Tomaszewska Julia Zofia, Młyńczak Marcel, Georgakis Apostolos, Chousidis Christos, Ładogórska Magdalena, Kukwa Wojciech
School of Computing and Engineering, University of West London, London W5 5RF, UK.
Institute of Metrology and Biomedical Engineering, Faculty of Mechatronics, Warsaw University of Technology, 02-525 Warsaw, Poland.
Diagnostics (Basel). 2023 Sep 11;13(18):2914. doi: 10.3390/diagnostics13182914.
Heart rate is an essential diagnostic parameter indicating a patient's condition. The assessment of heart rate is also a crucial parameter in the diagnostics of various sleep disorders, including sleep apnoea, as well as sleep/wake pattern analysis. It is usually measured using an electrocardiograph (ECG)-a device monitoring the electrical activity of the heart using several electrodes attached to a patient's upper body-or photoplethysmography (PPG).
The following paper investigates an alternative method for heart rate detection and monitoring that operates on tracheal audio recordings. Datasets for this research were obtained from six participants along with ECG Holter (for validation), as well as from fifty participants undergoing a full night polysomnography testing, during which both heart rate measurements and audio recordings were acquired.
The presented method implements a digital filtering and peak detection algorithm applied to audio recordings obtained with a wireless sensor using a contact microphone attached in the suprasternal notch. The system was validated using ECG Holter data, achieving over 92% accuracy. Furthermore, the proposed algorithm was evaluated against whole-night polysomnography-derived HR using Bland-Altman's plots and Pearson's Correlation Coefficient, reaching the average of 0.82 (0.93 maximum) with 0 BPM error tolerance and 0.89 (0.97 maximum) at ±3 BPM.
The results prove that the proposed system serves the purpose of a precise heart rate monitoring tool that can conveniently assess HR during sleep as a part of a home-based sleep disorder diagnostics process.

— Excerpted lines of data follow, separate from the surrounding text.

/-- R286: a state is quiescent exactly when every step of the block's own agents, and `LINE_TX`, holds and changes nothing or is refused
(R273), the framing receiver's `FP_STEP` counting only inside an `FP_GET`. From `ST_INIT` on, when `in` is not full, this amounts to the
list of the rule, in states of the reference design (the invariants of R25 and R163); its items on `put_idx` and `FP_GET` count from `FP_INIT`
on. Two readings are the model's own: that `LINE_TX` counts (log 21), and what is quiescent before an initialisation (log 25). -/
def Obligations.QuiescentAgentsHold : Prop :=
  ∀ (s : State) (g : Bool),
    (s.quiescent g = true ↔
      (∀ i ∈ [Instr.rxIsr, .rxWorker, .txIsr, .txWorker, .fpPutStep, .lineTx],
        exec i s = .next { s with result := .held } ∨ ∃ r, exec i s = .refused r) ∧
        (g = true → exec .fpStep s = .next { s with result := .held } ∨ ∃ r, exec .fpStep s = .refused r)) ∧
    (s.quiescent g = true → g = true →
      exec .fpGet s = .next { s with result := .held } ∨ ∃ r, exec .fpGet s = .refused r) ∧
    (s.stInited = true → MachineInv s → TransmitInv s → s.inb.used < s.cfg.n →
      (s.quiescent g = true ↔
        s.irqRx = false ∧ s.irqTx = false ∧ s.rxSig = 0 ∧ s.txSig = 0 ∧ s.txReady = true ∧
          (s.fpInited = true → s.putIdx = 5 ∧ ¬(g = true ∧ 0 < s.inb.used))))

/-- R35: the register view: bits 0 and 1 of `ST_CTRL` are `rx_ie`, `tx_ie` and of `ST_STAT` `rx_ready`, `tx_ready`; bits 7:2 of both read as 0.
The clause on a write of `ST_CTRL` is the model's own: no operation of R97 writes a register by number, and `writeStCtrl` reads "writes
ignored" as said of bits 7:2 (log 23). -/
def Obligations.RegisterView : Prop :=
  ∀ (s : State) (b : Byte),
    (s.stCtrl.getLsbD 0 = s.rxIe ∧ s.stCtrl.getLsbD 1 = s.txIe ∧ s.stCtrl >>> 2 = 0#8) ∧
    (s.stStat.getLsbD 0 = s.rxReady ∧ s.stStat.getLsbD 1 = s.txReady ∧ s.stStat >>> 2 = 0#8) ∧
    ((s.writeStCtrl b).stCtrl = b &&& 0x03#8) ∧
    (s.register 0 = some s.stCtrl ∧ s.register 1 = some s.stStat ∧ s.register 2 = some s.rxd ∧ s.register 3 = some s.txd)
end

心率是指示患者病情的重要诊断参数。心率评估也是各种睡眠障碍(包括睡眠呼吸暂停)诊断以及睡眠/觉醒模式分析中的关键参数。通常使用心电图仪(ECG)进行测量,该设备通过连接到患者上身的多个电极来监测心脏的电活动,或者使用光电容积脉搏波描记法(PPG)进行测量。
以下论文研究了一种基于气管录音进行心率检测和监测的替代方法。本研究的数据集来自六名参与者以及心电图动态监测仪(用于验证),还有五十名接受整夜多导睡眠图测试的参与者,在此期间获取了心率测量值和录音。
所提出的方法实现了一种数字滤波和峰值检测算法,该算法应用于通过无线传感器使用附着在胸骨上切迹的接触式麦克风获得的录音。该系统使用心电图动态监测仪数据进行了验证,准确率超过92%。此外,使用布兰德-奥特曼图和皮尔逊相关系数,将所提出的算法与整夜多导睡眠图得出的心率进行了评估,在0次/分钟误差容限下平均达到0.82(最大值为0.93),在±3次/分钟时平均达到0.89(最大值为0.97)。
结果证明,所提出的系统可作为一种精确的心率监测工具,能够在家庭睡眠障碍诊断过程中方便地评估睡眠期间的心率。